Source records:
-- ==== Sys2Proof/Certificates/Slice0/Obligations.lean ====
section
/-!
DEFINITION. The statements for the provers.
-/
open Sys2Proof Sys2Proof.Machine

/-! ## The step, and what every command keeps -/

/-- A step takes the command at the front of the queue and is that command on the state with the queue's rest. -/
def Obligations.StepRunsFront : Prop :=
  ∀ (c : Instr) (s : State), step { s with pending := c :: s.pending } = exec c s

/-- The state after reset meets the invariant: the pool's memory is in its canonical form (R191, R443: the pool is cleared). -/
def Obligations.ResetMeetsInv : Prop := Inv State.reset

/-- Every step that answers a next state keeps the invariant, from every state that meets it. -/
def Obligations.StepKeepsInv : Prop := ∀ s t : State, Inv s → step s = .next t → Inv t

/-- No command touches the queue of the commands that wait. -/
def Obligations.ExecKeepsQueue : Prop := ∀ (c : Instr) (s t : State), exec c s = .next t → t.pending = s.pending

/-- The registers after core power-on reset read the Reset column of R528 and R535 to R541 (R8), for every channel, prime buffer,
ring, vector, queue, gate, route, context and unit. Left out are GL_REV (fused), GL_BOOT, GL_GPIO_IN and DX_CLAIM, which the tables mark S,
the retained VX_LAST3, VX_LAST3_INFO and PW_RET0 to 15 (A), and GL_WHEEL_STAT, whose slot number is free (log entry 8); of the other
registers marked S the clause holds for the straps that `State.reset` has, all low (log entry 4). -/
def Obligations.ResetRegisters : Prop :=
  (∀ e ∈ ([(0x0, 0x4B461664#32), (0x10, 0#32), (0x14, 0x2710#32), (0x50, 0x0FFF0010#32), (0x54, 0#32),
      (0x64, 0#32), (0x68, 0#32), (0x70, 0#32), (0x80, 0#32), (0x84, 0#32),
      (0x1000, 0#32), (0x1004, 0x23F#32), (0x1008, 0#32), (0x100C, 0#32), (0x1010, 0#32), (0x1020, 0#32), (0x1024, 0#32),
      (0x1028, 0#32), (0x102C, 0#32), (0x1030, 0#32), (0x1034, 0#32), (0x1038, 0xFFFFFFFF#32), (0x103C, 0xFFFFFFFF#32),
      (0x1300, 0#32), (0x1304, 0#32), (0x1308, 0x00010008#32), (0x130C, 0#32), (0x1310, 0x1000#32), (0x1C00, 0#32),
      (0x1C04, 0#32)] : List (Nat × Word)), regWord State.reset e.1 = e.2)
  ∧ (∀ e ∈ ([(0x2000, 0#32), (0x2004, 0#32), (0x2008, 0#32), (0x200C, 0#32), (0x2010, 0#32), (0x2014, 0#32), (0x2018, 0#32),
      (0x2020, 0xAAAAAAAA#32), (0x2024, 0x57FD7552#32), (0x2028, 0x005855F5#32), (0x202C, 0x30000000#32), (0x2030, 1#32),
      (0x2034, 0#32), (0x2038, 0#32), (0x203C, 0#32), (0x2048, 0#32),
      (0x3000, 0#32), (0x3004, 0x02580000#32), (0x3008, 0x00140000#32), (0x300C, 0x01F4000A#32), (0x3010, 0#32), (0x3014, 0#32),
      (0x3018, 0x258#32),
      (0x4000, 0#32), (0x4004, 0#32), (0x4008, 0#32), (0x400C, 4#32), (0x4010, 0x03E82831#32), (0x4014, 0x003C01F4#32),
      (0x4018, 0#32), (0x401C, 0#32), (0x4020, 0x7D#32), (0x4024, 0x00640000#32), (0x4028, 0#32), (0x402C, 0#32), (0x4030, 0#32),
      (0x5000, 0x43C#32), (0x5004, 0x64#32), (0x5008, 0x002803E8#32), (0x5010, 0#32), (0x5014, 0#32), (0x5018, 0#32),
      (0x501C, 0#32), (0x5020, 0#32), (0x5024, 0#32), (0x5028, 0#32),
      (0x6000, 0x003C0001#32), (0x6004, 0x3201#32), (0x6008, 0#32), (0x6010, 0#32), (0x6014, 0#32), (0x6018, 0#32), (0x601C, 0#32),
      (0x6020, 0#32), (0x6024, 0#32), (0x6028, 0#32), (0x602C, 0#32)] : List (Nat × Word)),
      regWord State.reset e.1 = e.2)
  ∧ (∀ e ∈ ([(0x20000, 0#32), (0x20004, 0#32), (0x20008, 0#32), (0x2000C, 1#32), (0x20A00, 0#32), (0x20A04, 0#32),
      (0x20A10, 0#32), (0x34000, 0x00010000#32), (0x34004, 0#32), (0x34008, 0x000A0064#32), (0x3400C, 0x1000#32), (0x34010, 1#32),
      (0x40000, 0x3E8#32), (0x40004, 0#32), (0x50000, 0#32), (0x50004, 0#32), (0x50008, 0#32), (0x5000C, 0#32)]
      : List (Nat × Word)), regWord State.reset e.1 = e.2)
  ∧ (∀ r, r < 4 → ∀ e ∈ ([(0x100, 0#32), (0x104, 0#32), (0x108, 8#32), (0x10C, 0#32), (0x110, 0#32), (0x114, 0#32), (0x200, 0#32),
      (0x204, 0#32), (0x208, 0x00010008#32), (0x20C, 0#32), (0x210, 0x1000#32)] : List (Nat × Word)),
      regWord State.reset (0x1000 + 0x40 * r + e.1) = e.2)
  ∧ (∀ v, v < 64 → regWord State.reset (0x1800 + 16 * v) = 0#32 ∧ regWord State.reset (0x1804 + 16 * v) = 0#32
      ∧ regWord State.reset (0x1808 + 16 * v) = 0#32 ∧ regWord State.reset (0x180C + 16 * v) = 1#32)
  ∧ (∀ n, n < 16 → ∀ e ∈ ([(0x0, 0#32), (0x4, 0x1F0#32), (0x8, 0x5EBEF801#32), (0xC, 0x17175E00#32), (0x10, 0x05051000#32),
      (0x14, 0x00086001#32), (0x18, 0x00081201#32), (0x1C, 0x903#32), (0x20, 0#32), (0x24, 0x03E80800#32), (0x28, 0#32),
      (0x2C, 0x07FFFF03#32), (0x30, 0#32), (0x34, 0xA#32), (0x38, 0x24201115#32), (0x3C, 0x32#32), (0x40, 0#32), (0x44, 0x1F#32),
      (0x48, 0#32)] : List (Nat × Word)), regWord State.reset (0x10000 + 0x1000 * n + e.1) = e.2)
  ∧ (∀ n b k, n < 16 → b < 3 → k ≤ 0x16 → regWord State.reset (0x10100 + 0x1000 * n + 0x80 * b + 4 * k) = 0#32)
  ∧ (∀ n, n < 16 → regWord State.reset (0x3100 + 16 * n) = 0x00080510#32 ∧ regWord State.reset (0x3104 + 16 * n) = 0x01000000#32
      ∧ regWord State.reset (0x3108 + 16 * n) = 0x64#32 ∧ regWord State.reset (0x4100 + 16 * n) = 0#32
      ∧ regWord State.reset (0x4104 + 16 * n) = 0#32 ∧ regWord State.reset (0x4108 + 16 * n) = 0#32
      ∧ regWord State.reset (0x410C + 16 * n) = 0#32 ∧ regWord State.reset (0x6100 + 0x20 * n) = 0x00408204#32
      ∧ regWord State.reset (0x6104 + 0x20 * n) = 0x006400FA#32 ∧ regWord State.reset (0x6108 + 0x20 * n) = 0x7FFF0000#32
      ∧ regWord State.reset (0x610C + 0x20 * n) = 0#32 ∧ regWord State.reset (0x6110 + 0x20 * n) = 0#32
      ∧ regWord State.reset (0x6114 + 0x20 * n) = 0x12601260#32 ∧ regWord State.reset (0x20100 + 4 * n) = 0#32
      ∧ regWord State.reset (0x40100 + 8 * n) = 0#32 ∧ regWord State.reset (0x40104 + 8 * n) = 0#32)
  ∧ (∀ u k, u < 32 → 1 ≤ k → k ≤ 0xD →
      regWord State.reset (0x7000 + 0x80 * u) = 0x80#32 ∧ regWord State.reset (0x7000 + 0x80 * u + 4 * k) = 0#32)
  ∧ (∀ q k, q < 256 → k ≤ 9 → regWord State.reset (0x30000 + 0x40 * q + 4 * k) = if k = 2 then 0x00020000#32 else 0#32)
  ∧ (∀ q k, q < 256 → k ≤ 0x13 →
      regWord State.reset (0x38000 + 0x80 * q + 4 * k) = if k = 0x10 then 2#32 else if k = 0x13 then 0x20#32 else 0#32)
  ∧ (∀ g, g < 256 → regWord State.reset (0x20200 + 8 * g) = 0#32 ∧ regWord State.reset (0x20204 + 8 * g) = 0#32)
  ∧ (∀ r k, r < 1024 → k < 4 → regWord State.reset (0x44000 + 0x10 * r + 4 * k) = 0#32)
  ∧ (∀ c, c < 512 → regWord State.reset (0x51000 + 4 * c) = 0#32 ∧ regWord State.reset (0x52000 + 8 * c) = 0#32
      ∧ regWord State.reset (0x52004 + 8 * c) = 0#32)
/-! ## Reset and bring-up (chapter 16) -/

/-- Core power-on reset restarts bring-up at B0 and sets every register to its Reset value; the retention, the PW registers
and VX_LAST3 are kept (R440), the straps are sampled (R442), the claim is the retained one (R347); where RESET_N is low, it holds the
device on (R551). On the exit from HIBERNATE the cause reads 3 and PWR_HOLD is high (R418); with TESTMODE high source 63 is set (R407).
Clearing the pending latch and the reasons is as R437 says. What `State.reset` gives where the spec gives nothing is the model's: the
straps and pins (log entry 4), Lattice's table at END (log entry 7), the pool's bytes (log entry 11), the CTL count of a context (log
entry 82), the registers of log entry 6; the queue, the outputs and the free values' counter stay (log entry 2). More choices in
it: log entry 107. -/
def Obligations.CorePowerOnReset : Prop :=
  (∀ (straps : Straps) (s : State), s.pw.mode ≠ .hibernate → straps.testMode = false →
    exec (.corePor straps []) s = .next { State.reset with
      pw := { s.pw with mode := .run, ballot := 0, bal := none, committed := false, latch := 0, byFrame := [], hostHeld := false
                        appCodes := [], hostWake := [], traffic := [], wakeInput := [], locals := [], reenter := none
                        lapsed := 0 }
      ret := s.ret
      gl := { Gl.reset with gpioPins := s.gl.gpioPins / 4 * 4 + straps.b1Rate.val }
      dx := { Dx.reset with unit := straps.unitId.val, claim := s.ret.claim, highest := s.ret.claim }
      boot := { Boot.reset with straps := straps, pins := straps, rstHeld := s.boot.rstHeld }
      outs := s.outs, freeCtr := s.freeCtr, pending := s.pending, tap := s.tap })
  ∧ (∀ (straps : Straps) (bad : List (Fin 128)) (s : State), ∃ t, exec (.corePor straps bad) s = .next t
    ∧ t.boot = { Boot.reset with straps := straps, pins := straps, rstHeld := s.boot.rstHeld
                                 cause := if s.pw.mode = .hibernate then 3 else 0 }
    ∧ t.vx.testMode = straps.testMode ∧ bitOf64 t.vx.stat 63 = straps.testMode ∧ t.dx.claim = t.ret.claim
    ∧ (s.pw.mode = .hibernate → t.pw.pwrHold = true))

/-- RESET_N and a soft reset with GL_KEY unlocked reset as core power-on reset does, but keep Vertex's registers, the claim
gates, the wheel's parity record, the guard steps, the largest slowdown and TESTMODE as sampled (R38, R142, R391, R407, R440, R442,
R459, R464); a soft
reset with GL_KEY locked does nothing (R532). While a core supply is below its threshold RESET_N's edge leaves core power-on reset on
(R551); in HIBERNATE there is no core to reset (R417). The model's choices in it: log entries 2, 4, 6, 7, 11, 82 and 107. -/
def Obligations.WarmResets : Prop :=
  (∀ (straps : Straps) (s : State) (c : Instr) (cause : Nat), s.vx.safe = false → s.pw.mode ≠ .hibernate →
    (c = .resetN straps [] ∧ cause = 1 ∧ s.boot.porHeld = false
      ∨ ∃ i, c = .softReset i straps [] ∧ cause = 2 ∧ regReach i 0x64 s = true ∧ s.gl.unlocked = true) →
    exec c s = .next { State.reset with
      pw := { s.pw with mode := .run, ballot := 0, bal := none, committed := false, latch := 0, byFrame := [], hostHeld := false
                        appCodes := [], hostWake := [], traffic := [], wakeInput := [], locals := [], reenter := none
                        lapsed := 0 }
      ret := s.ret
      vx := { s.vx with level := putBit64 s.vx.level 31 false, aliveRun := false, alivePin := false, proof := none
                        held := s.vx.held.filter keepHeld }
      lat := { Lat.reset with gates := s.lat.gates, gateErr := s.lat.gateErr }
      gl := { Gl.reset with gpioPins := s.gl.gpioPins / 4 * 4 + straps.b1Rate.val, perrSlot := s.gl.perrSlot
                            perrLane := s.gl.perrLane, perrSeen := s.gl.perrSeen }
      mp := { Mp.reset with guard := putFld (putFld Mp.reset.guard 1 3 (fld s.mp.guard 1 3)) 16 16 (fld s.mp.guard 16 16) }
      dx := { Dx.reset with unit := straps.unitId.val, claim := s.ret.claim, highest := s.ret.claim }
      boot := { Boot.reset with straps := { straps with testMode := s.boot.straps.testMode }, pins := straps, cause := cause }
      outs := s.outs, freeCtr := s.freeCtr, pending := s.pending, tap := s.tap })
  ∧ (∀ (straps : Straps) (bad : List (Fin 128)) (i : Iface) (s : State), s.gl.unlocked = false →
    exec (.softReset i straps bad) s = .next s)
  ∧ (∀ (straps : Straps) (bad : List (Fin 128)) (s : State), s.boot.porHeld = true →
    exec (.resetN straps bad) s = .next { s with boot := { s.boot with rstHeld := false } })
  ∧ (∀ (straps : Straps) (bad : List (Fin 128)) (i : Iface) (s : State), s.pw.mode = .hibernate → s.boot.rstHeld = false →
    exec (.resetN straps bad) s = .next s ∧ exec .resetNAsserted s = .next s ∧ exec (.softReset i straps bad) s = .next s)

Exercise description: Begin with the first line of the records and finish with the line containing "def Obligations.StepKeepsInv : Prop". Reproduce those lines exactly, both ends included, and nothing else.

Exercise response:
-- ==== Sys2Proof/Certificates/Slice0/Obligations.lean ====
section
/-!
DEFINITION. The statements for the provers.
-/
open Sys2Proof Sys2Proof.Machine

/-! ## The step, and what every command keeps -/

/-- A step takes the command at the front of the queue and is that command on the state with the queue's rest. -/
def Obligations.StepRunsFront : Prop :=
  ∀ (c : Instr) (s : State), step { s with pending := c :: s.pending } = exec c s

/-- The state after reset meets the invariant: the pool's memory is in its canonical form (R191, R443: the pool is cleared). -/
def Obligations.ResetMeetsInv : Prop := Inv State.reset

/-- Every step that answers a next state keeps the invariant, from every state that meets it. -/
def Obligations.StepKeepsInv : Prop := ∀ s t : State, Inv s → step s = .next t → Inv t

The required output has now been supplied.